*** Opening INPUT DATA ***

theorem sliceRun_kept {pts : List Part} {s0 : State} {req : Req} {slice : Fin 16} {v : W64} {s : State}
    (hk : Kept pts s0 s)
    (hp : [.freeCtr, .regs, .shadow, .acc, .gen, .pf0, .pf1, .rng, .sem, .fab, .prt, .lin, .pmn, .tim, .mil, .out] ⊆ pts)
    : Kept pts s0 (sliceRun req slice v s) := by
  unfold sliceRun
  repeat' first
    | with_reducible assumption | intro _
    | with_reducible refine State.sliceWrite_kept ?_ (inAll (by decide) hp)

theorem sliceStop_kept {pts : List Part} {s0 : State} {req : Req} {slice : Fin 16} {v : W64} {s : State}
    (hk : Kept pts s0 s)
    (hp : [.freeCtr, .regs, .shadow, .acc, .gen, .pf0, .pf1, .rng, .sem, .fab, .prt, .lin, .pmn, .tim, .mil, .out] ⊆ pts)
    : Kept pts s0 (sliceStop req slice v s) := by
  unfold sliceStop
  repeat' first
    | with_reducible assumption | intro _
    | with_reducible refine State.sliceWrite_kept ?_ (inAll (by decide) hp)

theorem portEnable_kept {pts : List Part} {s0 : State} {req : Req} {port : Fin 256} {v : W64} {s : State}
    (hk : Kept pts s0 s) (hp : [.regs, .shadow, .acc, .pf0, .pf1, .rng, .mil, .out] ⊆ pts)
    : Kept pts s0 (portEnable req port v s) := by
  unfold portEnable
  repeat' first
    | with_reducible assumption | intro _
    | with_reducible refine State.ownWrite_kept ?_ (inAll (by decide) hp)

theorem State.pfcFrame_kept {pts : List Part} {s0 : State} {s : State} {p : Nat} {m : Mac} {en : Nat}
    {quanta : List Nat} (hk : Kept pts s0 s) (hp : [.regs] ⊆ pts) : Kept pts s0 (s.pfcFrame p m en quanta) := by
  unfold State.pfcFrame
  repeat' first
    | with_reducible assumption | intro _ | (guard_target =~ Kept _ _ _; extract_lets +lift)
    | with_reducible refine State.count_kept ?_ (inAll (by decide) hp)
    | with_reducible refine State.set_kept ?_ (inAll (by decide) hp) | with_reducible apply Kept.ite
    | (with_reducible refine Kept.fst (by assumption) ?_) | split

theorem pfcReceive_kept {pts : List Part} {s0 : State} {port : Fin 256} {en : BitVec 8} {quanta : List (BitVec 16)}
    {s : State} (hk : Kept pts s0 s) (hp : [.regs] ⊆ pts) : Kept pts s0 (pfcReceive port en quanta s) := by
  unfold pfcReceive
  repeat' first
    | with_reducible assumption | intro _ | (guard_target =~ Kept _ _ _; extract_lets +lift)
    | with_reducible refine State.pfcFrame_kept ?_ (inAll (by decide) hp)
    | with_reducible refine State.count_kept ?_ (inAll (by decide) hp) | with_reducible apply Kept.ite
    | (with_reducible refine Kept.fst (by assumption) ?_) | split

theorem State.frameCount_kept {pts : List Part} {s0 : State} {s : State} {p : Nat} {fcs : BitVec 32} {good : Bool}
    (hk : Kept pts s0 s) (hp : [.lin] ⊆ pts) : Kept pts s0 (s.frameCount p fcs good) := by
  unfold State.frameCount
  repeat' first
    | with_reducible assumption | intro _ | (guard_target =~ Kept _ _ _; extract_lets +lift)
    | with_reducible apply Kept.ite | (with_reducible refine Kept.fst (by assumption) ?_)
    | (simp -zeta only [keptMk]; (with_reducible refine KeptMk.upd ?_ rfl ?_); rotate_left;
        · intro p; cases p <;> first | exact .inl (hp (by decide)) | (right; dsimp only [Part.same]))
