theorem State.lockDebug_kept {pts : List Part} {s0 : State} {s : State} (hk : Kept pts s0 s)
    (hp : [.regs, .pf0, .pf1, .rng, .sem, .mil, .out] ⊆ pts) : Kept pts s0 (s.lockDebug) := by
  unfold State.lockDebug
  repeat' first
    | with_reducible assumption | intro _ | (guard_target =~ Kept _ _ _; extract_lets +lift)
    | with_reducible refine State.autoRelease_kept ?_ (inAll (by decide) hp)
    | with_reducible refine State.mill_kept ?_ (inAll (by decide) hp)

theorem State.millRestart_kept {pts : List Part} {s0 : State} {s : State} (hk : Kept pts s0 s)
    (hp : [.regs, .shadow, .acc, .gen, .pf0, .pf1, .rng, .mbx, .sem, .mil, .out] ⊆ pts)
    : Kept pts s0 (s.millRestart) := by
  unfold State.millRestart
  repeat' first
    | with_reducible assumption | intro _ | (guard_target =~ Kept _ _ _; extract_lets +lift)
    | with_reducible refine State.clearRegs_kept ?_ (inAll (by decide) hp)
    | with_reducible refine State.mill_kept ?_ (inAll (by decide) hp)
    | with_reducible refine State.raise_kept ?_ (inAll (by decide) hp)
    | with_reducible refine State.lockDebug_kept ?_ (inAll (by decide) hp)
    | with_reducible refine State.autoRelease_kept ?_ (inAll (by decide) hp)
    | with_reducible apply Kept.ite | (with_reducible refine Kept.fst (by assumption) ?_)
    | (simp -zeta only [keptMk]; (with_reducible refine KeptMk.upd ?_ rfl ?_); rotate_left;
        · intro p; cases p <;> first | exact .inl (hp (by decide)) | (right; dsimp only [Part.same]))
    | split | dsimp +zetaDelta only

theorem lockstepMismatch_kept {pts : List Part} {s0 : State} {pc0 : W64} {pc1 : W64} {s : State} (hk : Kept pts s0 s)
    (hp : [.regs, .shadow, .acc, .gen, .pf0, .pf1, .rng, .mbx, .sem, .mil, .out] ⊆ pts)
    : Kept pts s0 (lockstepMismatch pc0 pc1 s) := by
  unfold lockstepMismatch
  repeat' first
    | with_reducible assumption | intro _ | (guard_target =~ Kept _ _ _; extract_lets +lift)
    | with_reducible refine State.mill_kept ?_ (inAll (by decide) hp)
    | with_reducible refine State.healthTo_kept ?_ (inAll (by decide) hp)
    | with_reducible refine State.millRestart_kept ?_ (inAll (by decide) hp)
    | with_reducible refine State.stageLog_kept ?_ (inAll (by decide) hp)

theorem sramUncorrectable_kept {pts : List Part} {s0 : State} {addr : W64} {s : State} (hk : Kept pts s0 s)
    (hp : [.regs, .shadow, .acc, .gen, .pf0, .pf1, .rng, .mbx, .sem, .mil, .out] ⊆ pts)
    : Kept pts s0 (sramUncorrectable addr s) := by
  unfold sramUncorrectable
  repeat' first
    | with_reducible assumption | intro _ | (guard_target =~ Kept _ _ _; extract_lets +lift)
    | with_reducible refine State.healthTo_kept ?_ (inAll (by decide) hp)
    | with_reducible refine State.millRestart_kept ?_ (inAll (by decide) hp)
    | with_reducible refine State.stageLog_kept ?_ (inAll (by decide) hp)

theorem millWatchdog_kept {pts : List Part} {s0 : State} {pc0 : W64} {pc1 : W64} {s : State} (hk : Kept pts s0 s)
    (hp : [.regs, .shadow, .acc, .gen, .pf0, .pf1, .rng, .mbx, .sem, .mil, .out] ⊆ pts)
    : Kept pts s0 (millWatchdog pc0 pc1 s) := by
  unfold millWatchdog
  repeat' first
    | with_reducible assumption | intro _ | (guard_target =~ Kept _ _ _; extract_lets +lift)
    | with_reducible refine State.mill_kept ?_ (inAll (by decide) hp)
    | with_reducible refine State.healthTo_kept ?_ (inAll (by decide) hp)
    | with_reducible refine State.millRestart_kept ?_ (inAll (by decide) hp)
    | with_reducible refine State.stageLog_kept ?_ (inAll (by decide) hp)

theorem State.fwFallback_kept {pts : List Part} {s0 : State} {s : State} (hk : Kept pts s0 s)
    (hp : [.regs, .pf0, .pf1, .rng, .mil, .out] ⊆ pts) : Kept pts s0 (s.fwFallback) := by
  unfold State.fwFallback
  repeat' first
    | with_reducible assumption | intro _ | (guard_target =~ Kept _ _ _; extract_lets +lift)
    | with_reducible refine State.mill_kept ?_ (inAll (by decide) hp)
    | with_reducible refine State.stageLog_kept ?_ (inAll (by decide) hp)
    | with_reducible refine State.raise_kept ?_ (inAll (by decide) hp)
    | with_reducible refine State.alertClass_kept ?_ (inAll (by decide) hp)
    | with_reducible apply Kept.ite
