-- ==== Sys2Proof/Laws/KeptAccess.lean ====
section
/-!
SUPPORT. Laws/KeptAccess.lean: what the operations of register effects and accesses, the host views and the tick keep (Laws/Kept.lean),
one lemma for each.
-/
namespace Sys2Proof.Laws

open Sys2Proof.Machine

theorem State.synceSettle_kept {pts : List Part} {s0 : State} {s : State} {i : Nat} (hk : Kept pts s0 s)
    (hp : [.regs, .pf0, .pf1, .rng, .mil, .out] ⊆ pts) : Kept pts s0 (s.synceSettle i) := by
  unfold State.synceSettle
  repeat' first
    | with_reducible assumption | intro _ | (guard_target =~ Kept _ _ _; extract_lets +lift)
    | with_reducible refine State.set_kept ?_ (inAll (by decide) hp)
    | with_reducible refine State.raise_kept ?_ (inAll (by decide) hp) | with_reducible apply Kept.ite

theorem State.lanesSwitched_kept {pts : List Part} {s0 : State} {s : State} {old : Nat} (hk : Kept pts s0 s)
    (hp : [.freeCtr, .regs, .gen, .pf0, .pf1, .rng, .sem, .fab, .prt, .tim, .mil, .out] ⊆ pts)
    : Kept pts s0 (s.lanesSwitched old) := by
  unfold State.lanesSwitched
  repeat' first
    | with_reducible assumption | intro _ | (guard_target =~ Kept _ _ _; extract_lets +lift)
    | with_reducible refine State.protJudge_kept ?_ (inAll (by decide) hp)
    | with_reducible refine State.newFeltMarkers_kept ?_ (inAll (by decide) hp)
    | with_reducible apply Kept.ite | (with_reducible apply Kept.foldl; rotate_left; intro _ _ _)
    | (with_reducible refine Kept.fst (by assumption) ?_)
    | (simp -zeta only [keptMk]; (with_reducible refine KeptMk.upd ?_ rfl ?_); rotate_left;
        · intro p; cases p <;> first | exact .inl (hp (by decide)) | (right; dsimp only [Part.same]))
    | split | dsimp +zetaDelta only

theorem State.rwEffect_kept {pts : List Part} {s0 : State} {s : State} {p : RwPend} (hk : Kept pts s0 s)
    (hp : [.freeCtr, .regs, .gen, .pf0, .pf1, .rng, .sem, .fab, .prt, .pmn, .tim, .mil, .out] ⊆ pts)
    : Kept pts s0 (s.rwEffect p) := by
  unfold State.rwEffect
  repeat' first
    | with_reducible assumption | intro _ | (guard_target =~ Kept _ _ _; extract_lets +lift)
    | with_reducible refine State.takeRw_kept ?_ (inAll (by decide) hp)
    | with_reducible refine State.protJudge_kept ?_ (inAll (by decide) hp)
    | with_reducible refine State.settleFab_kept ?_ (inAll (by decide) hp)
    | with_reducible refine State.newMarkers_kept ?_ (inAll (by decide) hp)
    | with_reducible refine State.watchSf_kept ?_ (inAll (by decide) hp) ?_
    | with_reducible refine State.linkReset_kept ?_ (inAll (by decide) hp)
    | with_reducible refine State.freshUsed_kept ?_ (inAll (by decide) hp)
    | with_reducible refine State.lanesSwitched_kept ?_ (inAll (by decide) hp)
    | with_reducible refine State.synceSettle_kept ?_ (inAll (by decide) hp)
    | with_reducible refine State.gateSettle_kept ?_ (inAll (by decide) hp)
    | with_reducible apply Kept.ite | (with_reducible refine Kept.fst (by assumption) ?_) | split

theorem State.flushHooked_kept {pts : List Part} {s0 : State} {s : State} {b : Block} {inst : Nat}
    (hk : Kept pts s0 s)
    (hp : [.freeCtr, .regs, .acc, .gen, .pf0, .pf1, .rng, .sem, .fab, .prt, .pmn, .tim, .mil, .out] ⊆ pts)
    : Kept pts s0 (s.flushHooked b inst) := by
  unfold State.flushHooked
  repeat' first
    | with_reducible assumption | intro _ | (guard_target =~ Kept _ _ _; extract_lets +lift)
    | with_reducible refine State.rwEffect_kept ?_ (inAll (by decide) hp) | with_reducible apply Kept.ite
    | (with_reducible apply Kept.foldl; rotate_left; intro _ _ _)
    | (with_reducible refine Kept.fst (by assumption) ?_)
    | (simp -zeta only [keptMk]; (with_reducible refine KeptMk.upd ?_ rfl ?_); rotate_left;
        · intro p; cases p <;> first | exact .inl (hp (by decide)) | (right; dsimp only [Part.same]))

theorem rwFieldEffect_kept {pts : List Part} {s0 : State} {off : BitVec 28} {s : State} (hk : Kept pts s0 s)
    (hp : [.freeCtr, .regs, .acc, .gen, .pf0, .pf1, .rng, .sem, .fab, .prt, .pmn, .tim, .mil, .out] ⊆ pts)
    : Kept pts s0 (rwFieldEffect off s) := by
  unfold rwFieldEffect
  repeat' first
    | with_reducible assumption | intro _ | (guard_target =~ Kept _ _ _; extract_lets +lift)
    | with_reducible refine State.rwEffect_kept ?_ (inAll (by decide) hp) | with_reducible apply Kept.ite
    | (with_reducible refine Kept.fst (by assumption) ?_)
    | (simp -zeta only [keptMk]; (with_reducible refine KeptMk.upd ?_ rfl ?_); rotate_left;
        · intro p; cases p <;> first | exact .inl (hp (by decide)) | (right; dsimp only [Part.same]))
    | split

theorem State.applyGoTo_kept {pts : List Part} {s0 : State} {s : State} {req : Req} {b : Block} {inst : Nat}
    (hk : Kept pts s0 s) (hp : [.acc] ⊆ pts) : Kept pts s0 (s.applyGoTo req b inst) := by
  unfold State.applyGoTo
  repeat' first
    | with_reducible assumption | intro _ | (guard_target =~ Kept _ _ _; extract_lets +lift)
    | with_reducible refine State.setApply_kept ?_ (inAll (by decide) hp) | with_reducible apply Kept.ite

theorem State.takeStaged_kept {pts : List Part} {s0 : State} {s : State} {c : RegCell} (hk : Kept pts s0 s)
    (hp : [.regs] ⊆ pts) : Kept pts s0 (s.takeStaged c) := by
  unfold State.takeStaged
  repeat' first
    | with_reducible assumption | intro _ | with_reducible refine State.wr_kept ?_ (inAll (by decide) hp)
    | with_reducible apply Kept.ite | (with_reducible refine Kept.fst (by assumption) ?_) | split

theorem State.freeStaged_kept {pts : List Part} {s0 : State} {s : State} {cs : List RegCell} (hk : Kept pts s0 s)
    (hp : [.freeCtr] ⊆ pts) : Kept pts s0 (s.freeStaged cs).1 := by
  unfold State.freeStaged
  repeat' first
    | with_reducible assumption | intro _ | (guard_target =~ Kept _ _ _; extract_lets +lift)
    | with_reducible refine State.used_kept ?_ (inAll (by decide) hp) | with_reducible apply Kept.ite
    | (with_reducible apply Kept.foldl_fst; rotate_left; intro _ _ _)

*** Closing INPUT DATA ***

**INSTRUCTIONS FOR THE TASK:**
Copy all lines of the material above where the string "good" occurs.

**ANSWER SPACE:**
theorem State.frameCount_kept {pts : List Part} {s0 : State} {s : State} {p : Nat} {fcs : BitVec 32} {good : Bool}
    (hk : Kept pts s0 s) (hp : [.lin] ⊆ pts) : Kept pts s0 (s.frameCount p fcs good) := by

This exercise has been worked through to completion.